• _What to produce_: Your response must be made up of each line in the data below that contains the string "FwBank".

• _Records provided_:
---

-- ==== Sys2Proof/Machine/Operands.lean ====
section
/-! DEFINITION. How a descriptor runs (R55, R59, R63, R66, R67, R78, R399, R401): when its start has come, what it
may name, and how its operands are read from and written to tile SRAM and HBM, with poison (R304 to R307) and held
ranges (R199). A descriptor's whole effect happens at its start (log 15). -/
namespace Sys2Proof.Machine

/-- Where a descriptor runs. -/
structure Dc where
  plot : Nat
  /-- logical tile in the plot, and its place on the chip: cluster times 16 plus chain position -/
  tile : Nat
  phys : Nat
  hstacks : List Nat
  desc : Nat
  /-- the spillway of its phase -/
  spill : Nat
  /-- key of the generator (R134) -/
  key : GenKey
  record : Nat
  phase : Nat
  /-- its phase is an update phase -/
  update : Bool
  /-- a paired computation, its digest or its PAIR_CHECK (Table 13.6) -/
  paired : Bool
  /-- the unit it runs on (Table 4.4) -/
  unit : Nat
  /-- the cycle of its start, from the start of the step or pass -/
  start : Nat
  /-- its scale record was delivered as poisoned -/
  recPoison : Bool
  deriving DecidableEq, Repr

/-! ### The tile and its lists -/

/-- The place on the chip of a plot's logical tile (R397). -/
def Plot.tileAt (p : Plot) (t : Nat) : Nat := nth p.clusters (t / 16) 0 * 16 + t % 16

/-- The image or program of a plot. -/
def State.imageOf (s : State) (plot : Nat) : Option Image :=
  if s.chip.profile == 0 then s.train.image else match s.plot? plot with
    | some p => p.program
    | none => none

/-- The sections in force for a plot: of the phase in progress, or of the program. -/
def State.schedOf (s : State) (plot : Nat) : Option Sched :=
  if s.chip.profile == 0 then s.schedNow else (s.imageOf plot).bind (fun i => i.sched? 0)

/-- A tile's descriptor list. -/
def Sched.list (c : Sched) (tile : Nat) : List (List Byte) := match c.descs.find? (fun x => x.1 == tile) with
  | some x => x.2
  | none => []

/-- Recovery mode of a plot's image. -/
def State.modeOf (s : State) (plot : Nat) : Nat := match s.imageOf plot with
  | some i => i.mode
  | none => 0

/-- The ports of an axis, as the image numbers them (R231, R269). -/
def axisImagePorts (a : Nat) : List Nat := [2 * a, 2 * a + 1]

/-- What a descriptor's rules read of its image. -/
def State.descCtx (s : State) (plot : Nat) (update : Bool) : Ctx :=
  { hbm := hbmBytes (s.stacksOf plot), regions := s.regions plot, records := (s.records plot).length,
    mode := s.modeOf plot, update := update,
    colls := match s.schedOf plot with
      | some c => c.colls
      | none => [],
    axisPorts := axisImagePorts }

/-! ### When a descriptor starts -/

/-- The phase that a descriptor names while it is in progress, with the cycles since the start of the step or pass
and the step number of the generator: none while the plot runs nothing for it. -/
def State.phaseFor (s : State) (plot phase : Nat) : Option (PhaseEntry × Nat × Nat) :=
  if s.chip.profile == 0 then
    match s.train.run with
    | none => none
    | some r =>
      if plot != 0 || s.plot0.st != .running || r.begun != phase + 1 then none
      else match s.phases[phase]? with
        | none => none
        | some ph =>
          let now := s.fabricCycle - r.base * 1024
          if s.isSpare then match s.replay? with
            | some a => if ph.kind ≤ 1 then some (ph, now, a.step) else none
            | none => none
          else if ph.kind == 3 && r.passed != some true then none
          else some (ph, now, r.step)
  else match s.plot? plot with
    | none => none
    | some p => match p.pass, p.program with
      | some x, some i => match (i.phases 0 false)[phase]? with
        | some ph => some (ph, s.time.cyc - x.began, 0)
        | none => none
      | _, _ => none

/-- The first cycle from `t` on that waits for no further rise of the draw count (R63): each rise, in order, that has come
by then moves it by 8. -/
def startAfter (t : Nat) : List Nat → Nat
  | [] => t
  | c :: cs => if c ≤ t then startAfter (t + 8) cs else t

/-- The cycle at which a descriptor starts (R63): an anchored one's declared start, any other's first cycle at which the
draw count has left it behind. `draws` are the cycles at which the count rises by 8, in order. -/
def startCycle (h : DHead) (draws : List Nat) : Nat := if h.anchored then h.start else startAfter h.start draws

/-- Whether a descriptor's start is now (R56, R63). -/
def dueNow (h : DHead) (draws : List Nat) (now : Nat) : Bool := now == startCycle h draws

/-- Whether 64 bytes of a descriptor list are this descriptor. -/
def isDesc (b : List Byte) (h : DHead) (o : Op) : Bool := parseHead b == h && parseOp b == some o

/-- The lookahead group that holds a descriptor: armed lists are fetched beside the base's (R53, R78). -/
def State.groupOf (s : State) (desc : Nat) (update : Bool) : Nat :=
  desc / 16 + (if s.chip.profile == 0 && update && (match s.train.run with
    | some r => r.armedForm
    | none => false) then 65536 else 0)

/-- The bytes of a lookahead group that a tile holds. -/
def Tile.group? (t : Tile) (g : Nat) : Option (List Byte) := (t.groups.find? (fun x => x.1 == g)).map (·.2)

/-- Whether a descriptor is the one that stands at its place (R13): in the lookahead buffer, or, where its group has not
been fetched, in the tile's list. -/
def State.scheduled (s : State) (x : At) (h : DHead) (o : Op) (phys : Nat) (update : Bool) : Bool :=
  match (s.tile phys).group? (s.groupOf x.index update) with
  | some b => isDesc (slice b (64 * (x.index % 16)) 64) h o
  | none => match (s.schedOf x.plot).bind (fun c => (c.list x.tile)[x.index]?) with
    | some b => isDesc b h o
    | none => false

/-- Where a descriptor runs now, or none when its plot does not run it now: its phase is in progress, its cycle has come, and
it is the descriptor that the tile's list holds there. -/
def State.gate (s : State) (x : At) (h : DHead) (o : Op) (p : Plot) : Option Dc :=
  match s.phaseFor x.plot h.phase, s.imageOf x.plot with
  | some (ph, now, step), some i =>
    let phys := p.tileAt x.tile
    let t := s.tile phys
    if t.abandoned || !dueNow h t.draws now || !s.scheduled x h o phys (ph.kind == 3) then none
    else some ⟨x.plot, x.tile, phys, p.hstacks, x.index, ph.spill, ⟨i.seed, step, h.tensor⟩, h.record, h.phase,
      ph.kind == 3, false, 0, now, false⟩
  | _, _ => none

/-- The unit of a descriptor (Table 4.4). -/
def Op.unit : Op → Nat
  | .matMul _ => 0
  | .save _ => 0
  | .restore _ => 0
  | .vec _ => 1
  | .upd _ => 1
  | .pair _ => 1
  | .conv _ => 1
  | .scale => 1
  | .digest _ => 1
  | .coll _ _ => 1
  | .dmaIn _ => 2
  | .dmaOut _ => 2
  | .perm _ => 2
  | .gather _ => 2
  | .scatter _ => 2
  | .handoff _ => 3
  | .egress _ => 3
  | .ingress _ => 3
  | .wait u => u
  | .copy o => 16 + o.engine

---

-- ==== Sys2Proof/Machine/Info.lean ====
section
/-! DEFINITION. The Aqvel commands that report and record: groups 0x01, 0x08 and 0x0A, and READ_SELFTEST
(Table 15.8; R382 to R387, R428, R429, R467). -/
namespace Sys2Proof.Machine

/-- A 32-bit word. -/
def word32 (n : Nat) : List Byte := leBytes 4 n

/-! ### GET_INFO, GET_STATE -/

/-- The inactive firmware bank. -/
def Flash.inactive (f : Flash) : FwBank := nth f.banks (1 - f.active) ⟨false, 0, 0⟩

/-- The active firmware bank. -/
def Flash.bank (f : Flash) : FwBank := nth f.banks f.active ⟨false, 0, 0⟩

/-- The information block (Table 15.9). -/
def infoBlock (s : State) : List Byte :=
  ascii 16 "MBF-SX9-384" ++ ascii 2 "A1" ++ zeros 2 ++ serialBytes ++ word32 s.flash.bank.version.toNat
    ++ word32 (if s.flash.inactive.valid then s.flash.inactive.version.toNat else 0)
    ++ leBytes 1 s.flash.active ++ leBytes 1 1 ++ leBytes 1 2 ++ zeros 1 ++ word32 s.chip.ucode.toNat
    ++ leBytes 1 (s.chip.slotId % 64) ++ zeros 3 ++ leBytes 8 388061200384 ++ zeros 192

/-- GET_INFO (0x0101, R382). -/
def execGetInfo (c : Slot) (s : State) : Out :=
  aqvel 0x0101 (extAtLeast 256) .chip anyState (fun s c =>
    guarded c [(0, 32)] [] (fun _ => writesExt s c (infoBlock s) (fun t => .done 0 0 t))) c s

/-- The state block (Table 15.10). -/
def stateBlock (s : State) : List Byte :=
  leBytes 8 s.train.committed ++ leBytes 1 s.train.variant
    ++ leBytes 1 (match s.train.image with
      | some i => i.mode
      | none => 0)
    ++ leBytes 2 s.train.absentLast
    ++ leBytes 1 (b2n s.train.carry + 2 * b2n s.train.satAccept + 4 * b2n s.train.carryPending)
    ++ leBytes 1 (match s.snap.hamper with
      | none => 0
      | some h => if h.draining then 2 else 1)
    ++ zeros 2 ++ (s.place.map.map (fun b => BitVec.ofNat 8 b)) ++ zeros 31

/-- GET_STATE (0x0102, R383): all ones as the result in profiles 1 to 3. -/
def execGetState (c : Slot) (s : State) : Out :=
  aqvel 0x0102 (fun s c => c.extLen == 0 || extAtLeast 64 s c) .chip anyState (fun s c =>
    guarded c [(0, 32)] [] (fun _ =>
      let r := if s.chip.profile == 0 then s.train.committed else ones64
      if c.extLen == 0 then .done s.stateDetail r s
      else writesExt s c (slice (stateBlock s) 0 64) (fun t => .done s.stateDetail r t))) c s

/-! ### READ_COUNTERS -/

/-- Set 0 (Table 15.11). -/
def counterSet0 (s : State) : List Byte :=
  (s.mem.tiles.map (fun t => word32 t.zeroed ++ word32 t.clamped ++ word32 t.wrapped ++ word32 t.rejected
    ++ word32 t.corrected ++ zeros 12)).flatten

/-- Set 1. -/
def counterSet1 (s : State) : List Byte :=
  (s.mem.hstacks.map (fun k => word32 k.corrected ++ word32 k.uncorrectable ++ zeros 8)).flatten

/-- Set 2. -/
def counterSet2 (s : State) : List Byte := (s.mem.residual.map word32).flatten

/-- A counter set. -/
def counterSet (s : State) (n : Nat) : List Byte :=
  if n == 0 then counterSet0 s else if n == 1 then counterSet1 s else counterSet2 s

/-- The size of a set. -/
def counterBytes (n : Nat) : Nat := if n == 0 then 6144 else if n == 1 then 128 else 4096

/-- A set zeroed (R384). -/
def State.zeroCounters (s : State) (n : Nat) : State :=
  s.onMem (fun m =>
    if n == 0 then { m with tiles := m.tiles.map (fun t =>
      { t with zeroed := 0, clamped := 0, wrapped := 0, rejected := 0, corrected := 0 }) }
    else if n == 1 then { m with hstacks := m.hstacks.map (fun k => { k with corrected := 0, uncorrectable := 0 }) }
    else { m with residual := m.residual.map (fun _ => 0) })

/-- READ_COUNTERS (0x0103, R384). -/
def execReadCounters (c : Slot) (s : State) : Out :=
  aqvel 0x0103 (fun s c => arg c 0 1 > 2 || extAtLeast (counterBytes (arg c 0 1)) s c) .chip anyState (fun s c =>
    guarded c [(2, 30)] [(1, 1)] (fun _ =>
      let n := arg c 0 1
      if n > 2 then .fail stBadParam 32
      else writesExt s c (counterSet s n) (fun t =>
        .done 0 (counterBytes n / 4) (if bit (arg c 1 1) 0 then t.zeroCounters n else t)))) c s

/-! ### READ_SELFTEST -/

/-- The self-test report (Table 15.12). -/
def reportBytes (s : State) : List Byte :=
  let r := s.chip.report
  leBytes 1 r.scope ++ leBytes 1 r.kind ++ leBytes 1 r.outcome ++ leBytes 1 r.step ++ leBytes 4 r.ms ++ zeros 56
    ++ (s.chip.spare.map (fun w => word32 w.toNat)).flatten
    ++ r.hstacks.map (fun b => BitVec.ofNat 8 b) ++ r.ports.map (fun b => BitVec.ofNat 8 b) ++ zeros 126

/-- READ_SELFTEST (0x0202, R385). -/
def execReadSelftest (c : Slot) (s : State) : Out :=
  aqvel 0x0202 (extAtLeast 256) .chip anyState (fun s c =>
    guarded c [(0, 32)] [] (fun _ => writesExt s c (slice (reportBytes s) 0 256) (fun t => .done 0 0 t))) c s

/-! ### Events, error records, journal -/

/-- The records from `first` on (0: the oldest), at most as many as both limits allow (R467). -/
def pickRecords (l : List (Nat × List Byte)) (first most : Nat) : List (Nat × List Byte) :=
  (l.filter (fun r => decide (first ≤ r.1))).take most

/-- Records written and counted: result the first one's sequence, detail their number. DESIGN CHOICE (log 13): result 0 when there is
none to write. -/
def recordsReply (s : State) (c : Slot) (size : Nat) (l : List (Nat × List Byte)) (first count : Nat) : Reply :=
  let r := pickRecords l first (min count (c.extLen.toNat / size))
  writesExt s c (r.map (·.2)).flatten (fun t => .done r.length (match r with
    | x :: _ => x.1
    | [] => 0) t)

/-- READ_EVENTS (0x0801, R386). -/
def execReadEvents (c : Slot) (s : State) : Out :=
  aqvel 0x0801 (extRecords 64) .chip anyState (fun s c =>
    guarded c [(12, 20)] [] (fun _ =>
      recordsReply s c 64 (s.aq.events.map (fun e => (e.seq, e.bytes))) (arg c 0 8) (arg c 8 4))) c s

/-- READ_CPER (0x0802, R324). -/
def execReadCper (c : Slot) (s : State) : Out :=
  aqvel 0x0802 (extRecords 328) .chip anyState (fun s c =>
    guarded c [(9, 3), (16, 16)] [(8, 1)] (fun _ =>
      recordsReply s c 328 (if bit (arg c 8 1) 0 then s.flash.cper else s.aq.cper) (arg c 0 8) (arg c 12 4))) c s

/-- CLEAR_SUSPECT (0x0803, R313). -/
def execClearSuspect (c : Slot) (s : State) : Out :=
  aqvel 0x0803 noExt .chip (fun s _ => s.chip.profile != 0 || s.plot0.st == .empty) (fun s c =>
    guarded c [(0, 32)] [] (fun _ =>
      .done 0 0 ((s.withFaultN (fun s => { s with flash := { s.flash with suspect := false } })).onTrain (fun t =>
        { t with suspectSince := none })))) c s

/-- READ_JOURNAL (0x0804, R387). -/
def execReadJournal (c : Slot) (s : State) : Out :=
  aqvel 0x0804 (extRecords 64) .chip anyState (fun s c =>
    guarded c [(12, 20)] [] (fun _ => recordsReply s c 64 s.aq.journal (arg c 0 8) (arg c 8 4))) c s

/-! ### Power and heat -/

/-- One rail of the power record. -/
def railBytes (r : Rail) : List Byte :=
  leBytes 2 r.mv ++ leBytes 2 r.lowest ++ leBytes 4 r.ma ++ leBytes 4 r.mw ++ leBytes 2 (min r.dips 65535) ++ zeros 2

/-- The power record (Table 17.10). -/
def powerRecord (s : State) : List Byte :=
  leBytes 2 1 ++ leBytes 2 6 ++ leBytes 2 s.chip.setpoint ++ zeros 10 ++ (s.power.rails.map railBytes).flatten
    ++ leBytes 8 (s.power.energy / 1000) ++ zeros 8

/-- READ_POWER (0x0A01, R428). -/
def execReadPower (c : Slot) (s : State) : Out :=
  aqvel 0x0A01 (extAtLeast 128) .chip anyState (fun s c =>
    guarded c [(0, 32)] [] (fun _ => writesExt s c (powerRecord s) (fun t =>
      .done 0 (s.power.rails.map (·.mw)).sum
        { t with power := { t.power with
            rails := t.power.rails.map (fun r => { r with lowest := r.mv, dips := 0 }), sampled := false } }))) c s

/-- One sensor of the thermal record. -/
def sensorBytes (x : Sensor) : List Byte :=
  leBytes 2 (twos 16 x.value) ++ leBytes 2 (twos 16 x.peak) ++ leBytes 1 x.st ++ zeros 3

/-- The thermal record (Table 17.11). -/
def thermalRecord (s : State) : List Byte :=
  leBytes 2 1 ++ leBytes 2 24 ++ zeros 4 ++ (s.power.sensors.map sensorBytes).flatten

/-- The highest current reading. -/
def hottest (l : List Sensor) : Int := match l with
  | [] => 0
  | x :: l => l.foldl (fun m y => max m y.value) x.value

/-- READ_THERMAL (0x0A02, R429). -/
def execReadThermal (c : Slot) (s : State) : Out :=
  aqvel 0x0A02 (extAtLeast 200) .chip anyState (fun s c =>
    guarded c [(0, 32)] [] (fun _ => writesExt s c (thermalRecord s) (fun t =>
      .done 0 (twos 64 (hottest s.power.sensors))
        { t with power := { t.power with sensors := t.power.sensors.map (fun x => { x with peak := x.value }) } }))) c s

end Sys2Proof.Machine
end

---

• _Answer to this problem_:
def Flash.inactive (f : Flash) : FwBank := nth f.banks (1 - f.active) ⟨false, 0, 0⟩
def Flash.bank (f : Flash) : FwBank := nth f.banks f.active ⟨false, 0, 0⟩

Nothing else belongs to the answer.